We at CFSF are here to support you. But, as I’ve learned over the years, our support must come from behind the scenes. We are here to help make your life as a foster parent as normal as possible and let that extend into the lives of the children in your care. We will work to arrange respite, case aide support, interface with social workers, pay you on time and properly, arrange visitation services, ensure you are respected by the social work team, etc.
While CFSF does have periodic activities for foster families (bowling, Christmas parties, summer activities), this is not a mainstay of our agency. Although it is important to come together and enjoy the company of each other, CFSF will never be a substitute for family. You, as foster parents, are able to connect children to your church, extended family, friends, clubs, sports, etc. and allow them to form natural bonds.

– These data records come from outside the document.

/-- A tag of the cache (R199): its way, the even cistern line the way holds or is being filled with, and whether the fill
has been written (R200). The tags of a set are kept most recently used first; a way without a tag is invalid. -/
structure CacheWay where
  way    : Nat
  line   : Nat
  filled : Bool := true
deriving DecidableEq, Repr

/-- A cch.ld miss on its way (R200): when its fill is due, the partition's task, the set and way, the even line, the
fetched words, the scratchpad word where the way begins, and whether the fill is dropped (R200, R201). -/
structure CacheFillRec where
  due   : Nat
  task  : Nat
  set   : Nat
  way   : Nat
  line  : Nat
  data  : List PWord
  word  : Nat
  stale : Bool := false
  /-- the slot from which its line is in the landing buffer, once its access has started (R217). -/
  readyAt : Option Nat := none
deriving DecidableEq, Repr

/-- One matrix instruction's part in a sampled tree (R357): the weight block with its format and its wld number, the
token column with its format, REF and INT, and how many drains of the tile came before it. -/
structure SampleLeaf where
  w    : Bytes
  fw   : BitVec 3
  wld  : Nat
  a    : Bytes
  fa   : BitVec 3
  ref  : Bool
  int  : Bool
  poison : Bool
deriving DecidableEq, Repr

/-- A tree that the assay unit samples in a cell, as captured so far (R355 to R357): layer, tile, column, whether the
layer's form in force is wide, the leaves in order, and the drained values once delivered. -/
structure SampleRec where
  layer   : Nat
  wide    : Bool
  task    : Nat
  tile    : Nat
  column  : Nat
  leaves  : List SampleLeaf := []
  closed  : Bool := false
  drained : Option (List PA40) := none
  stroke  : BitVec 60 := 0
  work    : Nat := 0
  /-- its shadow blocks have been asked for; the lines read so far, with their bytes and whether they came poisoned (R359). -/
  asked   : Bool := false
  read    : List (Nat × Bytes × Bool) := []
deriving DecidableEq, Repr

/-- One physical cell (R71). -/
structure CellState where
  sreg     : Tbl PWord := []
  vreg     : Tbl PWord := []
  lc       : Tbl (BitVec 32) := []
  ws0      : WSlot := {}
  ws1      : WSlot := {}
  /-- tile elements by t * 4096 + column * 64 + row. -/
  acc      : Tbl AccElem := []
  /-- column kinds by t * 64 + column. -/
  kinds    : Tbl ColKind := []
  istore   : Tbl (BitVec 128) := []
  active   : CellImage := {}
  staged   : Option CellImage := none
  sp       : Scratch := {}
  faults   : CellFaults := {}
  storeCorr : Word := 0
  storeRej  : Word := 0
  /-- CE_TALLY_LAST (R94). -/
  tallyExpected : BitVec 16 := 0
  tallyComputed : BitVec 16 := 0
  /-- CE_STATUS (R98). -/
  seg      : Nat := 0
  task     : Nat := 0
  ranLast  : Bool := false
  /-- the entry that runs next; `none` = START_SEG (R88). -/
  nextSeg  : Option Nat := none
  issue    : IssueState := .idle
  pc       : Nat := 0
  cycle    : Nat := 0
  loops    : List LoopFrame := []
  crc      : BitVec 16 := 0xFFFF
  pend     : List Pending := []
  /-- barrier trees the cell arrived on in this stroke, with the register that takes each result (R185). -/
  bars     : List (Nat × Nat) := []
  /-- cache tags by task * 65536 + set (R199). -/
  cache    : Tbl (List CacheWay) := []
  fills    : List CacheFillRec := []
  /-- background work (R205, R210). -/
  scrubUnit : Nat := 0
  /-- tiles of waking segments still to be written with zeros (R205, R210). -/
  waking   : List Nat := []
  /-- stroke of the last slack work and its slack cycles used in that stroke (R210). -/
  slackAt  : Nat := 0
  slackUsed : Nat := 0
  /-- digest of the resident units recorded at the end of the prologue (R506). -/
  residentRef : Option (BitVec 256) := none
  /-- board time of the last scrub pass that matched it (R507). -/
  matchAt  : Nat := 0
  /-- scratchpad events of the stroke awaiting report, counts by class * 16384 + unit; class 0 inner correction,
  1 outer correction, 2 poison (R211). -/
  spEvents : Tbl Nat := []
  /-- the layer sample being captured (R355 to R357). -/
  sample   : Option SampleRec := none
  /-- idle entry being run this stroke (R494). -/
  ranIdle  : Bool := false
  /-- classification holds the cell as RUN = 0 (R499). -/
  held     : Bool := false
  /-- board time of the last passing proof run (R509). -/
  proofAt  : Option Nat := none
  /-- layer of the entry being run and the number of wlds issued within the layer (R358). -/
  layer    : Option Nat := none
  wlds     : Nat := 0
  /-- working strokes of the last mailbox write and outbox read (R311, R312). -/
  mailAt   : Nat := 0
  outAt    : Nat := 0
deriving DecidableEq, Repr

/-- What the loader puts into a compute site for one plan image (R230, R251, R252, R264). -/
structure SiteImage where
  masks    : Tbl (BitVec 16) := []
  barriers : Tbl (BitVec 16) := []
  regionBase : Tbl (BitVec 32) := []
  regionCtrl : Tbl (BitVec 32) := []
deriving DecidableEq, Repr

/-- What a listed access does (R149, R152, R200). -/
inductive AccessKind where
  | get | put | cache
deriving DecidableEq, Repr

/-- Why the controller turns an access away or poisons it (R221, R222, R230). -/
inductive Denied where
  | bank | region | order
deriving DecidableEq, Repr

/-- A listed access waiting on a channel (R218): the cell that issued it and its logical index, its listed activation slot counted
from where board time's slots begin, the lines of its burst, the budget times of issue and of delivery, and what a fault of it
captures (R97). -/
structure AccessReq where
  cell   : Nat
  logical : Nat
  slot   : Nat
  kind   : AccessKind
  lines  : List Nat
  issued : Nat
  due    : Nat
  denied : Option Denied
  task   : Nat
  bundle : Nat
  rel    : Nat
deriving DecidableEq, Repr

/-- A write in the line guard (R222): line, bytes at an offset of it, poison of the data, the budget times of its issue
and delivery and the logical cell; one the controller turns away has `live` false. -/
structure GuardEntry where
  line   : Nat
  offset : Nat
  data   : Bytes
  poison : Bool
  issued : Nat
  due    : Nat
  cell   : Nat
  live   : Bool
  /-- its delivery has invalidated the cache lines that hold the line (R201). -/
  seen   : Bool := false
deriving DecidableEq, Repr

/-- An access that has started on a channel (R216): its activation slot, its bank group and bank, and whether it writes. -/
structure ChanStart where
  slot  : Nat
  group : Nat
  bank  : Nat
  write : Bool
deriving DecidableEq, Repr

/-- A background transfer of a controller (R232), in the order of that rule. -/
inductive Transfer where
  | refill (line : Nat) (data : Bytes)
  | stage (line : Nat) (data : Bytes)
  | sweep (src dst lines : Nat)
  | farTier (line : Nat) (data : Bytes)
  | farRead (line lines : Nat)
  | shadow (line lines : Nat)
  | digest (line lines : Nat)
deriving DecidableEq, Repr

/-- State of a cistern channel pair (CS_STATUS.STATE, R233 to R235). -/
inductive CisState where
  | off | training | initialising | ready | selfRefresh
deriving DecidableEq, Repr

/-- One contribution to a reduction tree held in a crossbar or a router (R252, R254): tree, unit, the port it came by
(at a crossbar the contributing logical cell; at a router 0 N, 1 E, 2 S, 3 W, 4 crossbar, 5 the preceding entry), the
OP, the data, the budget time at which it would enter its next link, and whether it has been combined. -/
structure RedInput where
  tid    : Nat
  unit   : Nat
  port   : Nat
  op     : Nat
  data   : List PWord
  due    : Nat
  done   : Bool := false
deriving DecidableEq, Repr

/-- One compute site: cluster logic, assay unit, cistern controller and slice (R21, R99, R235). -/
structure SiteState where
  /-- the slice: bytes by line * 64 + offset, an unlisted byte reads 0 (R234); poison marks by line (R228). -/
  mem       : List Host.Cell := []
  linePoison : Tbl Bool := []
  active    : SiteImage := {}
  staged    : Option SiteImage := none
  /-- provisional regions (R373). -/
  provisional : Bool := false
  cisState  : CisState := .off
  chaOk     : Bool := false
  chbOk     : Bool := false
  csCtrl    : Word := 0x403
  errStatus : BitVec 7 := 0
  errLine   : BitVec 24 := 0
  errStroke : BitVec 60 := 0
  innerCorr : Word := 0
  outerCorr : Word := 0
  poisonCount : Word := 0
  lateCount : Word := 0
  refreshCount : Word := 0
  scrubPos  : BitVec 22 := 0
  scrubPasses : Word := 0
  /-- stroke of the last scrubbing and the bursts scrubbed in it on channels A and B (R229). -/
  scrubAt   : Nat := 0
  scrubA    : Nat := 0
  scrubB    : Nat := 0
  queueA    : List AccessReq := []
  queueB    : List AccessReq := []
  /-- the accesses last started on channels A and B that may still hold others back (R216). -/
  startsA   : List ChanStart := []
  startsB   : List ChanStart := []
  /-- stroke in which burst positions were last used, and how many on channels A and B (R215, R229). -/
  usedAt    : Nat := 0
  usedA     : Nat := 0
  usedB     : Nat := 0
  /-- the last refresh command: epoch * 256 + slot (R223). -/
  refreshLast : Option Nat := none
  guard     : List GuardEntry := []
  transfers : List Transfer := []
  /-- staging lines that do not match the check value stored beside their segment, with the segment's number in the image (R408,
  R409). -/
  stageBad  : List (Nat × Nat) := []
  /-- a landing missed or a result outstanding makes the cluster not done (R220, R263). -/
  late      : Bool := false
  /-- CL_ registers (R99). -/
  faultCount : Word := 0
  selValue  : BitVec 64 := 0
  selValid  : BitVec 16 := 0
  assayCtrl : Word := 0x1C
  assayCount : Word := 0
  assayExceed : Word := 0
  /-- eligible trees counted, and the cell whose sample is unfinished (R356). -/
  eligible  : Nat := 0
  sampling  : Option (Fin 18) := none
  /-- compared sample waiting to be reported (R363): layer, deviation, exceeded, fault, cell, drain stroke. -/
  report    : Option (Nat × Word × Bool × Bool × Fin 18 × BitVec 60) := none
  /-- poisoned lines of kinds 0 and 4 to report (R492). -/
  weightPoison : List Nat := []
  /-- cistern events of the stroke awaiting report: lines corrected and lines poisoned (R229), with the first line. -/
  evCorr    : Nat := 0
  evPoison  : Nat := 0
  evLine    : Nat := 0
  /-- contributions waiting at the crossbar (R252). -/
  held      : List RedInput := []
  /-- regulator phases (R443). -/
  vlogicBad : List Nat := []
  varrayBad : List Nat := []
  dark      : Bool := false
  /-- VLOGIC and VARRAY are up (R446). -/
  up        : Bool := false
  shareBad  : Bool := false
  /-- sensor pair of the site (R467): rounds in disagreement, in agreement, suspect. -/
  disagree  : Nat := 0
  agree     : Nat := 0
  suspect   : Bool := false
  /-- restore images present (R461). -/
  imageStaged : Bool := false
  imageActive : Bool := false
deriving DecidableEq, Repr

/-- What the loader puts into a router (R247, R253): weir slots by ((output * 4 + plane) * 64 + slot), and nodes. -/
structure RouterImage where
  weirs : Tbl (BitVec 2) := []
  nodes : Tbl (BitVec 64) := []
deriving DecidableEq, Repr

/-- One router (R240, R250, R253). -/
structure RouterState where
  active : RouterImage := {}
  staged : Option RouterImage := none
  held   : List RedInput := []
  /-- events of the stroke awaiting report: CRC, weir, dark target, link down, node check, clamps (R246 to R267). -/
  evCrc  : Nat := 0
  evWeir : Nat := 0
  evDark : Nat := 0
  evDown : Nat := 0
  evNode : Nat := 0
  evClamp : Nat := 0
deriving DecidableEq, Repr

/-- A flit in a router of the mesh (R241): its 600 bits, the router that holds it (X, Y), the leg it travels, its
plane, and for a reduction the output it leaves by. `enter` is the budget time in which it enters its next link (R244),
`due` its arrival at the far cell, or, for a flit that leaves through a cascade port, the budget time c + u of its issue
(R426). `via` is the node entry of a local delivery (R253). `beyond` is what the number of its unit has above the header's 14 bits
(log entry 13), `lost` that its destination address was poisoned: the unit is discarded (R131). -/
structure Flit where
  bits  : BitVec 600
  x     : Nat
  y     : Nat
  leg   : Nat
  plane : Nat
  out   : Nat
  enter : Nat
  due   : Nat
  home  : Bool
  via   : BitVec 64 := 0
  beyond : Nat := 0
  lost   : Bool := false
deriving DecidableEq, Repr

Working behind the scenes is not an ego builder, but seeing the outcomes brings us great joy. I have often said that when kids are adopted or move on to permanency and the years go by, I hope they don’t even remember we exist. In other words, if we can normalize kids within your family, reinforcing you as parent, we have done a good thing.
Since we encourage family, we will look to you to resolve issues. We will not always come riding in on a white horse to save the day. We believe a problem solved within a family is far more productive for children than when an agency is seen as the primary problem solver. With this said, we NEVER want you to hide issues that need to be reported. We are about supporting foster families and allowing them to have their own unique parenting style as long as it is within WAC guidelines.

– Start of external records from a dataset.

/-- CE_ registers of a cell (R98). -/
def ceRows (s : State) (k : Nat) : List (Nat × Nat × Nat) :=
  let c := s.cell k
  let f := c.faults
  [(0x000, 4, b2n (fieldIsP (cellField k)) * 2 ^ 31 + cellField k * 2 ^ 24 + cellSite k % 74 * 2 ^ 8 + k % 18),
   (0x004, 4, c.active.logical.toNat), (0x008, 4, c.active.ctrl.toNat),
   (0x00C, 4, c.seg % 256 * 2 ^ 8 + c.task % 8 * 2 ^ 5 + b2n (decide (f.status ≠ 0)) * 8 + b2n c.ranLast * 4),
   (0x010, 4, c.tallyExpected.toNat * 2 ^ 16 + c.tallyComputed.toNat), (0x014, 4, f.status.toNat), (0x018, 4, f.task.toNat),
   (0x01C, 4, f.bundle.toNat), (0x020, 8, f.stroke.toNat), (0x028, 4, f.extra.toNat), (0x02C, 4, c.storeCorr.toNat),
   (0x030, 4, c.storeRej.toNat), (0x034, 4, f.addr.toNat)] ++
  ((List.range 8).flatMap fun t =>
    let r := tget {} c.active.tasks t
    let b := 0x040 + 0x20 * t
    [(b, 4, r.ibase), (b + 4, 4, r.ibound), (b + 8, 4, r.sbase), (b + 0xC, 4, r.sbound), (b + 0x10, 4, r.cbase),
     (b + 0x14, 4, r.cbound), (b + 0x18, 4, b2n r.valid)]) ++
  ((List.range 256).map fun i => (0x1000 + 0x10 * i, 16, (tget 0 c.active.segtab i).toNat)) ++
  (List.range 3072).map fun i => (0x10000 + 0x10 * i, 16, 0)

/-- Cell key of an address of block 9. -/
def RegAddr.cell (a : RegAddr) : Nat := a.field * 1332 + a.site * 18 + a.phys

/-- Site key of an address of block 7 or 8. -/
def RegAddr.siteKey (a : RegAddr) : Nat := a.field * 74 + a.site

/-- The registers a block lists, lowest offset first; `none` for a block or place that does not exist (R515). -/
def blockRows (s : State) (a : RegAddr) : Option (List (Nat × Nat × Nat)) :=
  match a.block with
  | 1 => some (wmRows s)
  | 2 => if a.field < 48 then some (fcRows s a.field) else none
  | 3 => some (pwRows s)
  | 4 => some (thRows s)
  | 5 => some (epRows s a.port)
  | 6 => some (ckRows s a.port)
  | 7 => if a.field < 48 ∧ a.site < 74 then some (clRows s a.siteKey) else none
  | 8 => if a.field < 48 ∧ a.site < 74 then some (csRows s a.siteKey) else none
  | 9 => if a.field < 48 ∧ a.site < 74 ∧ a.phys < 18 then some (ceRows s a.cell) else none
  | _ => none

/-- A register access to a site or cell whose compute clock is stopped, or to a controller out of reach, is answered
"dark" (R259). -/
def regDark (s : State) (a : RegAddr) : Bool :=
  if a.block = 2 then decide (a.field < 48) && !linksUp s a.field
  else if 7 ≤ a.block ∧ a.block ≤ 9 ∧ a.field < 48 ∧ a.site < 74 then !siteRuns s a.siteKey
  else false

/-- A dark access is recorded in the field's error register (R538). -/
def noteDark (s : State) (a : RegAddr) : State :=
  if 7 ≤ a.block ∧ linksUp s a.field then s.modField a.field fun fs => { fs with fcErr := fs.fcErr ||| 1 } else s

/-- Clear the bits of a W1C register that a value sets (R10). -/
def w1c {n : Nat} (r : BitVec n) (v : Nat) : BitVec n := r &&& ~~~ BitVec.ofNat n v

/-- A write to a W1C register (R10, R97, R483); every other offset is left as it is. -/
def writeW1c (s : State) (a : RegAddr) (v : Nat) : State :=
  match a.block, a.off with
  | 1, 0x00C => { s with mgmt := { s.mgmt with alert := w1c s.mgmt.alert v } }
  | 2, 0x00C => if a.field < 48 then s.modField a.field fun fs => { fs with fcErr := w1c fs.fcErr v } else s
  | 3, 0x014 => { s with power := { s.power with err := w1c s.power.err v } }
  | 4, 0x008 => { s with heat := { s.heat with err := w1c s.heat.err v } }
  | 4, off =>
    if 0x100 ≤ off ∧ off < 0x100 + 0x40 * 48 ∧ off % 0x40 = 0 then
      s.modField ((off - 0x100) / 0x40) fun fs =>
        { fs with tripLogic := fs.tripLogic && !tb v 3, tripDram := fs.tripDram && !tb v 4 }
    else s
  | 5, 0x00C => s.modPort a.port fun p => { p with errStatus := w1c p.errStatus v }
  | 6, 0x00C => s.modCasc a.port fun c => { c with errStatus := w1c c.errStatus v }
  | 8, 0x00C =>
    if a.field < 48 ∧ a.site < 74 ∧ siteRuns s a.siteKey then
      s.modSite a.siteKey fun st => { st with errStatus := w1c st.errStatus v }
    else s
  | 9, 0x014 =>
    if a.field < 48 ∧ a.site < 74 ∧ a.phys < 18 ∧ siteRuns s a.siteKey then
      s.modCell a.cell fun c => { c with faults := clearFault c.faults v }
    else s
  | _, _ => s

/-- The host-settable CL registers (R525). -/
inductive ClReg where
  | wmCtrl
  | fcCtrl
  | pwCtrl
  | pwCap
  | pwRamp
  | pwMargin
  | thCtrl
  | epCtrl
  | epPrio
  | epPtp
  | epIdx
  | epRq
  | epCq
  | epSvcKey
  | epRing
  | epSvcQp
  | epFtAddr
  | epFtLen
  | epFtKey
  | epFtTtl
  | epDraw
  | ckCtrl
  | clAssay
  | csCtrl
deriving DecidableEq, Repr

/-- Block, offset, settable bits and name of each; reserved bits stay 0 (R12). -/
def clTable : List (Nat × Nat × Nat × ClReg) :=
  [(1, 0x008, 0x00FFFF01, .wmCtrl),
   (2, 0x008, 0xFF, .fcCtrl),
   (3, 0x004, 0x00FFFF0F, .pwCtrl),
   (3, 0x008, 0x7FFF, .pwCap),
   (3, 0x00C, 0x7FFF, .pwRamp),
   (3, 0x010, 0x7FFF, .pwMargin),
   (4, 0x004, 0x00FF0001, .thCtrl),
   (5, 0x004, 0xF7, .epCtrl),
   (5, 0x010, 0x3FFFF1FF, .epPrio),
   (5, 0x014, 0x3FF, .epPtp),
   (5, 0x100, (2 ^ 64 - 32), .epIdx),
   (5, 0x108, (2 ^ 64 - 64), .epRq),
   (5, 0x110, (2 ^ 64 - 64), .epCq),
   (5, 0x118, 0xFFFFFFFF, .epSvcKey),
   (5, 0x11C, 0x1F001F, .epRing),
   (5, 0x120, 0xB1FF31FF, .epSvcQp),
   (5, 0x128, (2 ^ 64 - 2 ^ 16), .epFtAddr),
   (5, 0x130, (2 ^ 64 - 2 ^ 16), .epFtLen),
   (5, 0x138, 0xFFFFFFFF, .epFtKey),
   (5, 0x13C, 0x1FFFF, .epFtTtl),
   (5, 0x140, 0x1FF, .epDraw),
   (6, 0x004, 0xFF01, .ckCtrl),
   (7, 0x030, 0x1F, .clAssay),
   (8, 0x008, 0xFF03, .csCtrl)]

/-- The host-settable CL register at an address. -/
def clFind (block off : Nat) : Option (Nat × ClReg) :=
  (clTable.find? fun r => r.1 == block && r.2.1 == off).map fun r => r.2.2

/-- The sites a stage write names: one, or with field 63 and site 127 every site (R515). -/
def clSites (a : RegAddr) : List Nat :=
  if a.field = 63 ∧ a.site = 127 then List.range (48 * 74)
  else if a.field < 48 ∧ a.site < 74 then [a.siteKey] else []

/-- A change of the sites named whose compute clock runs (R259). -/
def modSites (s : State) (ks : List Nat) (g : SiteState → SiteState) : State :=
  { s with sites := ks.foldl (fun t k => if siteRuns s k then tmod {} t k g else t) s.sites }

So as we move into the future, with God’s grace and guidance, we must be mindful of both our role and your role. We will always strive to be honest and straight forward with you. If issues arise we will come to you first. We will always work with you and for you and, in return, we know that you will do likewise for the children placed in your care.
In closing I want to thank you all for becoming foster parents. I truly believe being a foster parent is the highest calling. It is a wonderful thing to bring in children you don’t know and give them love, safety, and a nurturing home … children who often times come to you in rough shape with more than challenging behaviors. I am very proud to join with you in helping children in need.